Дом виляет коридором, как собака – хвостом, и человек сначала бежит, потом – идет, потом садится и измученно приваливается к мозаичной плитке стены.
Дом что-то шепчет на ухо сидящему человеку. Человек отрицательно мотает головой.
«Я не выберу. Никогда. Я лучше сдохну, хотя вряд ли это лучше… Слушай, Дом, лучше сдохни ты, а?…
Я иду по Дому-на-Перекрестке, я ищу своего ученика, я цепляюсь за свое ускользающее имя; а Дом молча пытается растворить меня в себе. Я иду, словно продираясь сквозь паутину, а вокруг снуют тени, призраки, они липнут на плечи, мне больно отдирать их, и я скоро стану кем-то… а я не хочу…»
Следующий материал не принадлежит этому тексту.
/-- The clauses of Drives have states that meet their hypotheses. -/
theorem test_witness_Drives_2 :
    (VolumeQuiet z4.m) ∧ (z4.m.driveState 2 = 3 ∨ z4.m.driveState 2 = 5) ∧ ((z4.m.pt 2).polled + z4.m.rd pgStr STR_RETIRE.POLL_S * 2000000000 ≤ z4.m.clk.ticks) ∧ (0 = 0) ∧ (5 < z4.m.rd pgStr STR_RETIRE.PCT) ∧
    (VolumeQuiet z5.m) ∧ (2 ≤ z5.m.driveState 2) ∧ ((z5.m.pt 2).out = [oc (DriveCmd.write 5 [1]) (CmdOwner.frame 4), oc DriveCmd.flush CmdOwner.checkpoint]) ∧ ((oc (DriveCmd.write 5 [1]) (CmdOwner.frame 4)).cmd.opcode = 1) ∧ ((oc (DriveCmd.write 5 [1]) (CmdOwner.frame 4)).owner = CmdOwner.frame 4) ∧ ((z5.m.pt 2).placed = [pl 1 false]) ∧ ((pl 1 false).frame.tag = 4) ∧ ((pl 1 false).cmds = 1) ∧ ((pl 1 false).failed = false) ∧
    (VolumeQuiet z5b.m) ∧ (2 ≤ z5b.m.driveState 2) ∧ (((z5b.m.pt 2).out.any fun c => c.cmd.opcode == 1 && decide (c.since + 10000000000 ≤ z5b.m.clk.ticks)) = true) ∧
    (VolumeQuiet z6.m) ∧ (z6.arrives Requester.mgt (pgNvp 2) = true) ∧ ((z6.m.pt 2).retiring = none) ∧ (z6.m.roleOf 2 = 2) := by
  decide +kernel

/-- The clauses of Drives have states that meet their hypotheses. -/
theorem test_witness_Drives_3 :
    (VolumeQuiet z6.m) ∧ (Requester.host ≠ Requester.mgt) ∧ (z6.arrives Requester.host (pgNvp 2) = true) := by
  decide +kernel

/-- The clauses of VolumeCommands have states that meet their hypotheses. -/
theorem test_witness_VolumeCommands_1 :
    (v1o.arrives Requester.host pgStr = true) ∧ (v1o.m.feature 5 = true) ∧ (VolumeQuiet v1o.m) ∧ (v1o.m.streamOpen = true) ∧
    (v1.arrives Requester.host pgStr = true) ∧ (v1.m.feature 5 = true) ∧ (VolumeQuiet v1.m) ∧ (v1.m.streamOpen = false) ∧ (v1.m.admitted ≠ []) ∧
    (up.arrives Requester.host pgStr = true) ∧ (up.m.feature 5 = true) ∧ (VolumeQuiet up.m) ∧ (up.m.streamOpen = false) ∧ (up.m.admitted = []) ∧ (up.m.ioPending = false) ∧
    (v2.arrives Requester.host pgStr = true) ∧ (v2.m.feature 5 = true) ∧ (VolumeQuiet v2.m) ∧ (v2.m.mounted = true) ∧ (v2.m.streamOpen = false) := by
  decide +kernel

/-- The clauses of VolumeCommands have states that meet their hypotheses. -/
theorem test_witness_VolumeCommands_2 :
    (v3.arrives Requester.host pgStr = true) ∧ (v3.m.feature 5 = true) ∧ (VolumeQuiet v3.m) ∧ (v3.m.mounted = true) ∧ (v3.m.streamOpen = true) ∧
    (v2.arrives Requester.host pgStr = true) ∧ (v2.m.feature 5 = true) ∧ (VolumeQuiet v2.m) ∧ (v2.m.streamOpen = false) ∧ (v2.m.admitted ≠ []) ∧
    (v4.arrives Requester.host pgStr = true) ∧ (v4.m.feature 5 = true) ∧ (VolumeQuiet v4.m) ∧ (v4.m.mounted = true) ∧ (v4.m.driveState 5 = 3) ∧ (v4.m.isMember 5 = false) ∧ (v4.m.newestSuper 5 = none) := by
  decide +kernel

/-- The clauses of VolumeCommands have states that meet their hypotheses. -/
theorem test_witness_VolumeCommands_3 :
    (v4b.arrives Requester.host pgStr = true) ∧ (v4b.m.feature 5 = true) ∧ (VolumeQuiet v4b.m) ∧ (v4b.m.mounted = true) ∧ (v4b.m.driveState 2 = 3) ∧ (v4b.m.isMember 2 = false) ∧ (v4b.m.newestSuper 2 = none) ∧
    (2 ≤ v5.m.driveState 2) ∧ ((v5.m.pt 2).out = [oc (DriveCmd.zeros 1 2) CmdOwner.volume]) ∧ ((oc (DriveCmd.zeros 1 2) CmdOwner.volume).cmd.opcode = 1) ∧ ((oc (DriveCmd.zeros 1 2) CmdOwner.volume).owner = CmdOwner.volume) ∧ ((v5.m.setPt 2       (have __src := v5.m.pt 2;       { info := __src.info, super0 := __src.super0, super1 := __src.super1, queue := __src.queue, payloads := __src.payloads, placed := __src.placed, full := __src.full, retiring := __src.retiring, todo := __src.todo, out := [], polled := __src.polled })).ioPending =   false) ∧ (v5.m.volume.ckpt = none) ∧ (v5.m.volume.job = some { cmd := VolCmd.format, loaded := false, failed := false, state := 2 }) ∧
    (2 ≤ v6.m.driveState 2) ∧ ((v6.m.pt 2).out = [oc (DriveCmd.zeros 1 2) CmdOwner.volume]) ∧ ((oc (DriveCmd.zeros 1 2) CmdOwner.volume).cmd.opcode = 1) ∧ ((oc (DriveCmd.zeros 1 2) CmdOwner.volume).owner = CmdOwner.volume) ∧ ((v6.m.setPt 2       (have __src := v6.m.pt 2;       { info := __src.info, super0 := __src.super0, super1 := __src.super1, queue := __src.queue, payloads := __src.payloads, placed := __src.placed, full := __src.full, retiring := __src.retiring, todo := __src.todo, out := [], polled := __src.polled })).ioPending =   false) ∧ (v6.m.volume.ckpt = none) ∧ (v6.m.volume.job = some { cmd := VolCmd.adopt 4, loaded := false, failed := false, state := 2 }) := by
  decide +kernel

/-- The clauses of VolumeCommands have states that meet their hypotheses. -/
theorem test_witness_VolumeCommands_4 :
    (2 ≤ v7.m.driveState 2) ∧ ((v7.m.pt 2).out = [oc (DriveCmd.zeros 1 2) CmdOwner.volume]) ∧ ((oc (DriveCmd.zeros 1 2) CmdOwner.volume).cmd.opcode = 1) ∧ ((oc (DriveCmd.zeros 1 2) CmdOwner.volume).owner = CmdOwner.volume) ∧ ((v7.m.setPt 2       (have __src := v7.m.pt 2;       { info := __src.info, super0 := __src.super0, super1 := __src.super1, queue := __src.queue, payloads := __src.payloads, placed := __src.placed, full := __src.full, retiring := __src.retiring, todo := __src.todo, out := [], polled := __src.polled })).ioPending =   false) ∧ (v7.m.volume.ckpt = none) ∧ (v7.m.volume.job = some { cmd := VolCmd.mount (some mr), loaded := false, failed := false, state := 0 }) ∧ (List.foldl (fun b n => newer b (v7.m.newestSuper n)) none v7.m.admitted = some sb) ∧
    (v8l.m.volume.ckpt = none) ∧ (v8l.m.volumeUp = true) ∧ (v8l.m.powerFailing = false) ∧ (v8l.m.volumeDrives ≠ []) ∧ (v8l.m.volume.extra = []) ∧ (v8l.m.volume.ckptAt + v8l.m.lv pgStr STR_VOL_CKPT.MS * 2000000 ≤ v8l.m.clk.ticks) := by
  decide +kernel

/-- The clauses of VolumeCommands have states that meet their hypotheses. -/
theorem test_witness_VolumeCommands_5 :
    (2 ≤ v9.m.driveState 2) ∧ ((v9.m.pt 2).out = [oc (DriveCmd.zeros 1 2) CmdOwner.checkpoint]) ∧ ((oc (DriveCmd.zeros 1 2) CmdOwner.checkpoint).cmd.opcode = 1) ∧ ((oc (DriveCmd.zeros 1 2) CmdOwner.checkpoint).owner = CmdOwner.checkpoint) ∧ ((v9.m.setPt 2       (have __src := v9.m.pt 2;       { info := __src.info, super0 := __src.super0, super1 := __src.super1, queue := __src.queue, payloads := __src.payloads, placed := __src.placed, full := __src.full, retiring := __src.retiring, todo := __src.todo, out := [], polled := __src.polled })).ioPending =   false) ∧ (v9.m.volume.job = none) ∧ (v9.m.volume.ckpt = some ck5) ∧ (ck5.phase = 3) ∧ (v9.m.volume.again = false) := by
  decide +kernel

/-- The clauses of Streaming have states that meet their hypotheses. -/
theorem test_witness_Streaming_1 :
    (sRec.m.arrival (24 + 1) 24 = some (Body.recordReady note)) ∧ (sRec.m.streamOfCap note.capture = some 3) ∧
    (a1.m.powerFailing = false) ∧ ((a1.m.sm 3).flying = []) ∧ ((a1.m.sm 3).chunks = [fr 3 2 0, fr 3 1 0]) ∧ (a1.m.lv pgStr STR_CFG.DEST 3 = 0) ∧ (a1.m.portFor 3 (fr 3 2 0).notPort = some 2) ∧ ((fr 3 2 0).kind ≠ 1 ∨ bit (fr 3 2 0).flags 0 = false) ∧
    (a2.m.powerFailing = false) ∧ ((a2.m.sm 3).flying = []) ∧ ((a2.m.sm 3).chunks = [fr 3 1 1, fr 3 1 0]) ∧ (a2.m.lv pgStr STR_CFG.DEST 3 = 0) ∧ (a2.m.portFor 3 (fr 3 1 1).notPort = some 2) ∧ ((fr 3 1 1).kind = 1) ∧ (bit (fr 3 1 1).flags 0 = true) ∧ (a2.m.laneFor 3 (fr 3 1 1).notLane = some 0) ∧
    (a3.m.powerFailing = false) ∧ ((a3.m.sm 3).flying = []) ∧ ((a3.m.sm 3).chunks = [fr 3 2 0, fr 3 1 0]) ∧ (a3.m.lv pgStr STR_CFG.DEST 3 = 1) ∧ ((fr 3 2 0).kind ≠ 1) := by
  decide +kernel

/-- The clauses of Streaming have states that meet their hypotheses. -/
theorem test_witness_Streaming_2 :
    (sQ.m.driveState 2 = 3) ∧ (sQ.m.powerFailing = false) ∧ ((sQ.m.pt 2).queue = [fr 3 2 0]) ∧ ((fr 3 2 0).kind ≠ 1) ∧ (Option.map Prod.fst (sQ.m.extentFor 2 (fr 3 2 0).streamId (((fr 3 2 0).bytes (crc32c (fr 3 2 0).data) (fr 3 2 0).data).length / 4096)) = some 0) ∧
    (sQn.m.driveState 2 = 3) ∧ (sQn.m.powerFailing = false) ∧ ((sQn.m.pt 2).queue = [fr 3 2 0]) ∧ ((fr 3 2 0).kind ≠ 1) ∧ (sQn.m.extentFor 2 (fr 3 2 0).streamId (((fr 3 2 0).bytes (crc32c (fr 3 2 0).data) (fr 3 2 0).data).length / 4096) = none) ∧
    (sDn.m.arrival (37 + 2) 24 = some (Body.frameDone 4)) ∧ ((sDn.m.pt 2).placed = [pl 1 false]) ∧ ((pl 1 false).frame.tag = 4) ∧ (∀ y ∈ ([] : List Placed), y.done = false ∧ y.frame.tag ≠ 4) ∧ ((sDn.m.pt 2).retiring = none) ∧ ((pl 1 false).frame.slot < 16) ∧ ((sDn.m.sm (pl 1 false).frame.slot).ended = false) ∧ ((sDn.m.sm (pl 1 false).frame.slot).ending = none) ∧ (sDn.m.volume.table[(pl 1 false).extent]? = some ext) := by
  decide +kernel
– Не хочу! – кричит человек, и нижняя губа его трескается, пропуская редкие капли крови.
Человек слизывает кровь языком.
В стене напротив появляется окно. За окном – город. Он неожиданно наезжает на человека, распухая глыбами крепостных стен, потом в оконном переплете проносятся улочки, площадь, базарные ряды, домишки окраины…
За окном – храм. Человек сидит на полу, и у него больше нет сил сопротивляться. Он сидит и одновременно входит в храм, и две женщины в странных одеждах ведут его куда-то вниз, почтительно потупив взгляды.
Человек чувствует, что и он сам – женщина. И понимает, что у женщины есть имя.
Имя. Варна. Предстоящая Сиаллы-Лучницы.
– Ну, хорошо, – шепчет человек окровавленным ртом. – Все равно не могу больше… давай, не стесняйся… Варна – так Варна…
Дом входит в человека.
ВАРНА-ПРЕДСТОЯЩАЯ
…ибо не может человек не верить ни во что. И течет
вера людская путями скрытыми – вера-страх, вера-любовь,
вера-ярость, обреченность, знание, боль, – сходясь на
перекрестках дорог своих. А на Перекрестке том лишь
Предстоящему видно невидимое и ведомо неведомое; и вера
войдет в него, дав Силу творить невозможное, толковать
неявленное и пророчествовать о скрытом. Укажет он тогда
людям, где возводить храмы, столицы и кладбища, и из веры
малой родится большая. И да будет вера течь через
Предстоящих, рождая сверхъестественное в делах и помыслах,
пока не встанет Предстоящий на Перекрестке и не скажет:
«Мое…»
…Палевые одеяния служительниц прошелестели по коридору, и снова воцарилась тишина. Пыльный сумрак зашевелился в углах, выгибаясь всем своим бархатным телом, облизал бронзовую чеканку двери и настороженно лег. Сумрак чуть подрагивал и искоса разглядывал женщину у порога, женщину с телом мраморной статуи работы Сэнора-Искусника – только статуи не носят легких шелковых туник и не прячут лиц под ажурной вуалью.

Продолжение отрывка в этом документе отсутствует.